28 U.S.C. § 2254(d). "Federal habeas relief may not be granted for claims subject to § 2254(d) unless it is shown that the earlier state court's decision "was contrary to" federal law then clearly established in the holdings of [the Supreme] Court." Harrington v. Richter, __ U.S. __, 131 S.Ct. 770, 785 (2011) (citing 28 U.S.C. § 2254(d)(1) and Williams v. Taylor, 539 U.S. 362, 412 (2000). Habeas relief is also available if the state court's decision "involved an unreasonable application" of clearly established federal law, or "was based on an unreasonable determination of the facts" in light of the record before the state court. Richter, 131 S.Ct. 785 (citing 28 U.S.C. § 2254(d)(1), (d)(2)). "[C]learly established ... as determined by" the Supreme Court "refers to the holdings, as opposed to the dicta, of th[at] Court's decisions as of the time of the relevant state-court decision." Williams v. Taylor, 529 U.S. at 412. Therefore, a "specific" legal rule may not be inferred from Supreme Court precedent, merely because such rule might be logical given that precedent. Rather, the Supreme Court case itself must have "squarely" established that specific legal rule. Richter, 131 S.Ct. at 786; Knowles v. Mirzayance, __ U.S. __, 129 S.Ct. 1411, 1419 (2009). Moreover, the Supreme Court itself must have applied the specific legal rule to the "context" in which the Petitioner's claim falls. Premo v. Moore, __ U.S. __, 131 S.Ct. 733, 737 (2011). Under § 2254(d)(1), review is limited to the record that was before the state court adjudicated the claim on the merits. Cullen v. Pinholster, __ U.S. __, 131 S.Ct. 1388, 1398 (2011). "A state court's determination that a claim lacks merit precludes federal habeas relief so long as 'fairminded jurists could disagree' on the correctness of the state court's decision." Richter, 131 S.Ct. at 786.
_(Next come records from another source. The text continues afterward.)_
/-- TRANSMIT at its acceptance, after a calibration (42_transmitter.md R150, R157, R159): the latches take the operands, the
receiver is disarmed, a latched edge forgotten, and the first slot is awaited, or with no repetition the guard, or for DIM
and BRIGHT nothing. -/
def Obligations.TransmitLatchesAndWaits : Prop :=
  ∀ (house : HouseCode) (payload : PayloadPattern) (reps : BitVec 8) (s : State), s.calibrated = true →
    let latched :=
      { s with
        rspHit := true
        rspData := 0
        rxArmed := false
        zcPending := false
        txHousePat := housePatternOf house
        txPayload := payload
        txRepeat := reps }
    exec (.transmit house payload reps) s =
      if reps ≠ 0 then
        .next { latched with mainState := .txWait, txField := .start, txBit := 3, txHalf := .plain }
      else if payload = 0b01001 ∨ payload = 0b01011 then
        .next { latched with rxArmed := true, mainState := .idle }
      else .next { latched with mainState := .guard, edgeCount := 6 }

/-- A TRANSMIT accepted while `calibrated = 0` is refused (42_transmitter.md R151). -/
def Obligations.TransmitBeforeCalibrateIsRefused : Prop :=
  (∀ (house : HouseCode) (payload : PayloadPattern) (reps : BitVec 8) (s : State), s.calibrated = false →
    exec (.transmit house payload reps) s = .refused .transmitUncalibrated) ∧
  ∀ s : State, acceptsNow s → presentedCode s = 0x2 → s.calibrated = false → step s = .refused .transmitUncalibrated

/-! ### The frame words -/

/-- The 16 unit words received in the baseline: `rxUnit` takes the unit of the payload, `commandReady` is cleared, `rxHouse`
and `rxStart` are written, and with `frameReadyFlag`, `bitCount` and the handler's return nothing else
(44_frame_words.md R220 to R250, the even ones, R254; 43_receiver.md R191 to R193). -/
def Obligations.UnitWordsWriteTheUnit : Prop :=
  ∀ (start : BitVec 4) (house : HousePattern) (s : State), s.params.strictValidation = false →
    exec (.fUnit13 start house) s = .next (unitReceived 13 start house s) ∧
    exec (.fUnit5 start house) s = .next (unitReceived 5 start house s) ∧
    exec (.fUnit3 start house) s = .next (unitReceived 3 start house s) ∧
    exec (.fUnit11 start house) s = .next (unitReceived 11 start house s) ∧
    exec (.fUnit15 start house) s = .next (unitReceived 15 start house s) ∧
    exec (.fUnit7 start house) s = .next (unitReceived 7 start house s) ∧
    exec (.fUnit1 start house) s = .next (unitReceived 1 start house s) ∧
    exec (.fUnit9 start house) s = .next (unitReceived 9 start house s) ∧
    exec (.fUnit14 start house) s = .next (unitReceived 14 start house s) ∧
    exec (.fUnit6 start house) s = .next (unitReceived 6 start house s) ∧
    exec (.fUnit4 start house) s = .next (unitReceived 4 start house s) ∧
    exec (.fUnit12 start house) s = .next (unitReceived 12 start house s) ∧
    exec (.fUnit16 start house) s = .next (unitReceived 16 start house s) ∧
    exec (.fUnit8 start house) s = .next (unitReceived 8 start house s) ∧
    exec (.fUnit2 start house) s = .next (unitReceived 2 start house s) ∧
    exec (.fUnit10 start house) s = .next (unitReceived 10 start house s)

/-- The 16 command words received in the baseline: `rxCommand` takes the raw pattern, `commandReady` is set, `rxUnit` stays
(44_frame_words.md R221 to R251, the odd ones, R254; 43_receiver.md R190, R192, R193). -/
def Obligations.CommandWordsWriteTheCommand : Prop :=
  ∀ (start : BitVec 4) (house : HousePattern) (s : State), s.params.strictValidation = false →
    exec (.fAllUnitsOff start house) s = .next (commandReceived 0b00001 start house s) ∧
    exec (.fAllLightsOn start house) s = .next (commandReceived 0b00011 start house s) ∧
    exec (.fOn start house) s = .next (commandReceived 0b00101 start house s) ∧
    exec (.fOff start house) s = .next (commandReceived 0b00111 start house s) ∧
    exec (.fDim start house) s = .next (commandReceived 0b01001 start house s) ∧
    exec (.fBright start house) s = .next (commandReceived 0b01011 start house s) ∧
    exec (.fAllLightsOff start house) s = .next (commandReceived 0b01101 start house s) ∧
    exec (.fExtendedCode start house) s = .next (commandReceived 0b01111 start house s) ∧
    exec (.fHailRequest start house) s = .next (commandReceived 0b10001 start house s) ∧
    exec (.fHailAcknowledge start house) s = .next (commandReceived 0b10011 start house s) ∧
    exec (.fPresetDim start house) s = .next (commandReceived 0b10101 start house s) ∧
    exec (.fCmd17 start house) s = .next (commandReceived 0b10111 start house s) ∧
    exec (.fExtendedData start house) s = .next (commandReceived 0b11001 start house s) ∧
    exec (.fStatusOn start house) s = .next (commandReceived 0b11011 start house s) ∧
    exec (.fStatusOff start house) s = .next (commandReceived 0b11101 start house s) ∧
    exec (.fStatusRequest start house) s = .next (commandReceived 0b11111 start house s)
"Factual determinations by state courts are presumed correct absent clear and convincing evidence to the contrary, § 2254(e)(1), and a decision adjudicated on the merits in a state court and based on a factual determination will not be overturned on factual grounds unless objectively unreasonable in light of the evidence presented in the state court proceedings, § 2254(d)(2)." Miller-El v. Cockrell, 537 U.S. 322, 340 (2003). Both subsections (d)(2) and (e)(1) of § 2254 apply to findings of historical or pure fact, not mixed questions of fact and law. SeeLambert v. Blodgett, 393 F.3d 943, 976-77 (2004).
Courts further review the last reasoned state court opinion. SeeYlst v. Nunnemaker, 501 U.S. 979, 803 (1991). However, "[w]here a state court's decision is unaccompanied by an explanation, the habeas petitioner's burden still must be met by showing there was no reasonable basis for the state court to deny relief." Richter, 131 S.Ct. at 784.
III. Insufficient Evidence Petitioner Was One Of The Shooters In the instant petition for writ of habeas corpus, Petitioner presents the following three separate and distinct claims for relief: (1) insufficient evidence to establish guilt beyond a reasonable doubt; (2) the eye-witness identification of Petitioner was not reliable and did not prove guilt beyond a reasonable doubt; and (3) no evidence corroborated the eye-witness's identification. (Am. Pet. at 5-6.)
Respondent argues and the Court agrees that in his petition for review filed to the California Supreme Court, Petitioner raised only the first claim that his conviction was not supported by proof beyond a reasonable doubt. (LD 5.) Thus, to the extent Petitioner seeks to present claims 2 and 3 as separate and distinct claims, they are unexhausted. Nonetheless, the Court can deny relief because the claims are without merit. See 28 U.S.C. § 2254(b)(2) (application for writ of habeas corpus may be denied on the merits notwithstanding the failure to exhaust in state court); Cassett v. Stewart, 406 F.3d 614, 623 (9th Cir. 2005).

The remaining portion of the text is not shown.